Holidays like this one help us reflect on our ancestry, and on the values which have made us the people we are. I think about my grandfather, my father, who had served in the Korean War and Viet Nam, and my brother, who recently retired from a career in Army after serving in Iraq. This is from an email he had sent my family while he was there:

I had to laugh when you guys write about how hot it is in HI and AZ. This place is hot 115-120 degrees and climbing, that is outside and not the oven temp. 100 degree days we consider as cool, add in the finest dust you can imagine and then add in the smell of sewage and you might get the picture.

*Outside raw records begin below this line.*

/-- A tick in `wrap` mode of a timer 1 counter at 0 reloads it, sets the flag and re-evaluates (R141). -/
theorem tickVia_wrap_of_zero (hzero : v.t1c = 0) :
    (tickVia .wrap v c).1.t1c = v.t1l ∧ (tickVia .wrap v c).1.t1l = v.t1l ∧
      (tickVia .wrap v c).1.ifr.getLsbD 6 = true ∧ (tickVia .wrap v c).2 = (tickVia .wrap v c).1.want := by
  rw [tickVia_wrap]
  refine ⟨if_pos hzero, rfl, ?_, if_pos (.inl hzero)⟩
  rw [timer1Flag_flagsAfterTick, beq_iff_eq.mpr hzero, Bool.or_true]

/-- Settles O23: timer 1 counts down to 0 in as many ticks as its latch says, and the next tick wraps it. -/
theorem viaTimerFiresAfterLatchPlusOneTicks : Obligations.ViaTimerFiresAfterLatchPlusOneTicks := by
  intro s d v c hmode hat hloaded hclear
  have hrun := fun n => hmode ▸ runOps_viaStep hat n
  constructor
  · intro n hn
    obtain ⟨t, ht, hslot⟩ := hrun n
    obtain ⟨hcounter, hlatch, hflag⟩ := ticksVia_wrap_countedDown (c := c) (hloaded ▸ hn : n ≤ v.t1c.toNat)
    exact ⟨t, _, _, ht, hslot, hloaded ▸ hcounter, hlatch, hflag.trans hclear⟩
  · obtain ⟨t, ht, hslot⟩ := hrun (v.t1l.toNat + 1)
    obtain ⟨hcounter, hlatch, -⟩ := ticksVia_wrap_countedDown (v := v) (c := c) (n := v.t1l.toNat) (by rw [hloaded])
    have hzero : (ticksVia .wrap v.t1l.toNat v c).1.t1c = 0 := by
      apply BitVec.eq_of_toNat_eq
      rw [hcounter, hloaded, Nat.sub_self]
      rfl
    obtain ⟨hreload, hkept, hflag, hwant⟩ := tickVia_wrap_of_zero (c := (ticksVia .wrap v.t1l.toNat v c).2) hzero
    exact ⟨t, _, _, ht, hslot, hreload.trans hlatch, hkept.trans hlatch, hflag, hwant⟩

end Sys2Proof.Machine
end

section
/-! Register accesses and pins of the VIA (spec 40_via_timer_port.md R140 to R176): each is one of the shared operations
at its encoding. -/

namespace Sys2Proof.Machine
open Sys2Proof.Statements

/-! ### Reads that only answer -/

/-- A VIA read that only answers, from its row of the dispatch. -/
theorem viaPlainRead_of_answer (r : ViaReg) {value : Via → Byte}
    (hexec : ∀ d s, exec (viaReadOp d r) s = onVia d s fun v c => .answer v c (value v)) :
    ViaPlainRead r.offset (fun d => viaReadOp d r) value :=
  ⟨decodes_viaRead r, fun s d _ _ hat => (hexec d s).trans (onVia_answer_eq hat value)⟩

/-- Settles O11: a port read answers the combination of latch and pins. -/
theorem viaPortReadsCombineLatchAndPins : Obligations.ViaPortReadsCombineLatchAndPins :=
  ⟨viaPlainRead_of_answer .orb fun _ _ => rfl, viaPlainRead_of_answer .ora fun _ _ => rfl,
    viaPlainRead_of_answer .orax fun _ _ => rfl⟩

/-- Settles O12: each of the nine reads answers the stored byte. -/
theorem viaStoredByteReads : Obligations.ViaStoredByteReads :=
  ⟨viaPlainRead_of_answer .ddrb fun _ _ => rfl, viaPlainRead_of_answer .ddra fun _ _ => rfl,
    viaPlainRead_of_answer .t1ch fun _ _ => rfl, viaPlainRead_of_answer .t1ll fun _ _ => rfl,
    viaPlainRead_of_answer .t1lh fun _ _ => rfl, viaPlainRead_of_answer .t2ch fun _ _ => rfl,
    viaPlainRead_of_answer .sr fun _ _ => rfl, viaPlainRead_of_answer .acr fun _ _ => rfl,
    viaPlainRead_of_answer .pcr fun _ _ => rfl⟩

/-- The want of a VIA flag by flag (R324). -/
theorem ViaRecord.want_iff (v : ViaRecord) :
    v.want = true ↔ ∃ i < 7, v.ifr.getLsbD i = true ∧ v.ier.getLsbD i = true := by
  have hbits : v.ifr &&& v.ier = 0 ↔ ∀ i < 7, ¬ (v.ifr.getLsbD i = true ∧ v.ier.getLsbD i = true) := by
    rw [BitVec.eq_of_getLsbD_eq_iff]
    simp only [BitVec.getLsbD_and, BitVec.ofNat_eq_ofNat, BitVec.getLsbD_zero, ← Bool.and_eq_true,
      Bool.not_eq_true]
  rw [ViaRecord.want, bne_iff_ne, ne_eq, hbits]
  simp only [not_forall, not_not, exists_prop]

I tell everyone imagine the hottest day ever in HI add 10 degrees then stand with a blower dryer on high hot in your face then throw dust in your face while in a outhouse and you got Iraq. Don’t forget to wear long sleeves, boots and carry 40 pounds of junk around with you. That’s hot, then take a cool shower (when you have one) and feel good for 2 minutes then walk back to your room (when you have one) to get sweaty and dirty by the time you reach there. By the way do this everyday with no days off. I can’t wait to come home for some rest. It really is so bad, sometimes. When you see smiling Iraqi people’s faces and the letters from people supporting us all that grumbling is forgotten.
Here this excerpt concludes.